AI system maps Australia's coastline from space

Australia's coastline is under increasing pressure from coastal development, industrial expansion, and climate change. Traditional water quality monitoring methods can't provide the real-time, comprehensive coverage needed to protect marine ecosystems and coastal communities.

Harmful algal blooms, toxic runoff, and water quality degradation can develop rapidly, yet remain invisible until they reach crisis levels. Government agencies and environmental regulators need better tools to see what's happening beneath the surface.

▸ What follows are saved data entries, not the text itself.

-- ==== Sys2Proof/Syntax.lean ====
section
/-! DEFINITION. The instructions of the module: one constructor for each row of the table of operations and events. A move of the bundle (R101) has a head (guard and source) and the modifier of its trigger's class (Table 5.4); an event of another agent has no encoding: what it acts on, and the choice its rule leaves to that agent, stands in the event register of the state (EvArg). -/

namespace Sys2Proof

/-- The functional sockets of Table 5.3. -/
inductive Sock where
  | ctl | a0 | a1 | sh | mu | fp | sf | vu | vx | ls | ag | mx | dm | nt | kn | sy | tk | cf | sv | rp
deriving DecidableEq, Repr

/-- The three operand latches of a functional socket (R103, R123). -/
inductive Opnd where
  | opA | opB | opC
deriving DecidableEq, Repr

/-- Guard of a move: register b0 to b7 and the inversion bit (R101, R102). -/
structure Guard where
  inv : Bool
  sel : BitVec 3
deriving DecidableEq, Repr

/-- Source of a move (R101, R103). -/
inductive Src where
  | imm (v : BitVec 11)
  | grf (n : BitVec 5)
  | vrf (n : BitVec 5)
  | brf (n : BitVec 3)
  /-- result port .x -/
  | resX (s : Sock)
  /-- result port .y -/
  | resY (s : Sock)
  /-- status port .s -/
  | resS (s : Sock)
  /-- long immediate j, 0 to 2 -/
  | li (j : BitVec 2)
deriving DecidableEq, Repr

/-- Destination of a plain move: a register or an operand port (R103). -/
inductive Dst where
  | grf (n : BitVec 5)
  | vrf (n : BitVec 5)
  | brf (n : BitVec 3)
  | opnd (s : Sock) (o : Opnd)
deriving DecidableEq, Repr

/-- What every decoded move carries: its guard and its source. -/
structure Head where
  guard : Guard
  src : Src
deriving DecidableEq, Repr

/-- A move without a trigger: a null move, whose bits [27:0] are not decoded (R102), or a transport to a register or an operand port. -/
inductive Transport where
  | null (rest : BitVec 28)
  | live (h : Head) (d : Dst)
deriving DecidableEq, Repr

/-- The two identical integer units, `a0` and `a1` (R107, R159). -/
inductive Alu where
  | a0 | a1
deriving DecidableEq, Repr

/-- Class W: 32-bit or 64-bit (Table 5.4). -/
inductive Width where
  | w32 | w64
deriving DecidableEq, Repr

/-- The floating formats (Table 8.1), in the order of class T kinds 0 to 5. -/
inductive Fmt where
  | f64 | f32 | bf16 | f16 | e4m3 | e5m2
deriving DecidableEq, Repr

/-- Rounding modes (Table 5.4). -/
inductive Rnd where
  | rne | rz | ru | rd
deriving DecidableEq, Repr

/-- Integer widths as log2 of bytes: 8, 16, 32, 64 bits. -/
inductive ISize where
  | i8 | i16 | i32 | i64
deriving DecidableEq, Repr

/-- Classes T and TX: a float type with its rounding, or an integer type (Table 5.4). -/
inductive TMod where
  | flt (f : Fmt) (r : Rnd)
  | int (natural : Bool) (z : ISize)
deriving DecidableEq, Repr

/-- Target types of class C (Table 5.5). -/
inductive CType where
  | int (natural : Bool) (z : ISize)
  | flt (f : Fmt)
  /-- signed INT4 weight codes -/
  | code4
  /-- signed INT8 weight codes -/
  | code8
deriving DecidableEq, Repr

/-- Class C: target type and saturation. -/
structure CMod where
  ty : CType
  sat : Bool
deriving DecidableEq, Repr

/-- Layouts of a local access (Table 10.1). -/
inductive Layout where
  | lin | sw64 | sw128 | trn
deriving DecidableEq, Repr

/-- Class L: layout, natural bit, size. -/
structure LMod where
  layout : Layout
  natural : Bool
  size : ISize
deriving DecidableEq, Repr

/-- Order field of class M. -/
inductive Order where
  | plain | acq | rel | ar
deriving DecidableEq, Repr

/-- Scopes of class M (Table 16.3). -/
inductive Scope where
  | tile | quad | cluster | die | module | system
deriving DecidableEq, Repr

/-- Class M: order and scope. -/
structure MMod where
  order : Order
  scope : Scope
deriving DecidableEq, Repr

/-- The two host ports (R13). -/
inductive HostPort where
  | p0 | p1
deriving DecidableEq, Repr

/-- The paths on which an SPDM request arrives (R22). -/
inductive SpdmPath where
  | doe (p : HostPort)
  | mctp
deriving DecidableEq, Repr

/-- The operations of an atomic unit on a word beside compare and swap (R286). -/
inductive AtomFn where
  | add | swp | min | max | and | or | xor
deriving DecidableEq, Repr

/-- A request on host-visible memory: a read of n bytes, a write, or a PCIe AtomicOp of 4, 8 or 16 bytes (R385). -/
inductive MemReq where
  | read (n : Nat)
  | write (data : List Byte)
  | fetchAdd (size : Nat) (v : Nat)
  | swap (size : Nat) (v : Nat)
  | cas (size : Nat) (expect v : Nat)
  /-- any other atomic, sent to a peer's unit (R287) -/
  | alu (f : AtomFn) (natural : Bool) (size v : Nat)
  /-- a semaphore or barrier operation sent to a peer's unit (R352): 0 `sig`, 1 relative `sig`, 2 `swait`, 3 `sdec`, 4 `binit`, 5 `arrive`, 6 `drop`, 7 `bwait` -/
  | sync (op v : Nat)
deriving DecidableEq, Repr

/-- The paths on which a notify arrives: BAR4 or the device aperture (R55). -/
inductive NotifyPath where
  | bar4 (p : HostPort)
  | aperture
deriving DecidableEq, Repr

/-- Who asks for a migration: the host, or the tile of a cluster through its slot (R294). -/
inductive Requester where
  | host
  | slot (tile : Nat)
deriving DecidableEq, Repr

To address this challenge, La Trobe researchers have developed HyperEst, a machine learning framework designed for large-scale aquatic monitoring. The framework is part of La Trobe's partnership with CSIRO's AquaWatch program. AquaWatch monitors and forecasts water quality across Australia and globally using Earth observation satellites and ground-based sensors to provide early warnings of harmful events like toxic runoff and algal blooms.

Led by Professor Wei Xiang, Director of the Cisco-La Trobe Centre for AI and IoT at the School of Computing, Engineering and Mathematical Sciences, HyperEst delivers significantly improved prediction accuracy for key water quality indicators like chlorophyll-a (which is a marker of algae concentration), compared to baseline NASA algorithms.

As of early 2026, the framework had already generated over 500 high-resolution water quality maps covering approximately 692 square kilometers of Australian coastline. These maps are hosted on CSIRO's ADIAS platform and are being used by organisations including the Department of Water and Environmental Regulation in Western Australia and Queensland Government agencies.

HyperEst enables these agencies to visualise coastal water quality trends with consistency across diverse environments. The maps improve visibility of current conditions, help target investigations and interventions more effectively, and enhance oversight of risks associated with port development, maritime infrastructure, aquaculture, and sensitive ecosystem protection. They also allow government agencies to track the outcomes of water management policies over time, providing evidence-based demonstration of improvements.

The experimental results highlight HyperEst's scalability and robustness, representing a significant step forward in developing globally applicable models for water quality estimation from space observation.

The work advances Australia's contribution to global water security goals, but its immediate value is closer to home - giving regulators and communities the tools to protect the coastlines, waterways, and marine ecosystems that define much of Australian life.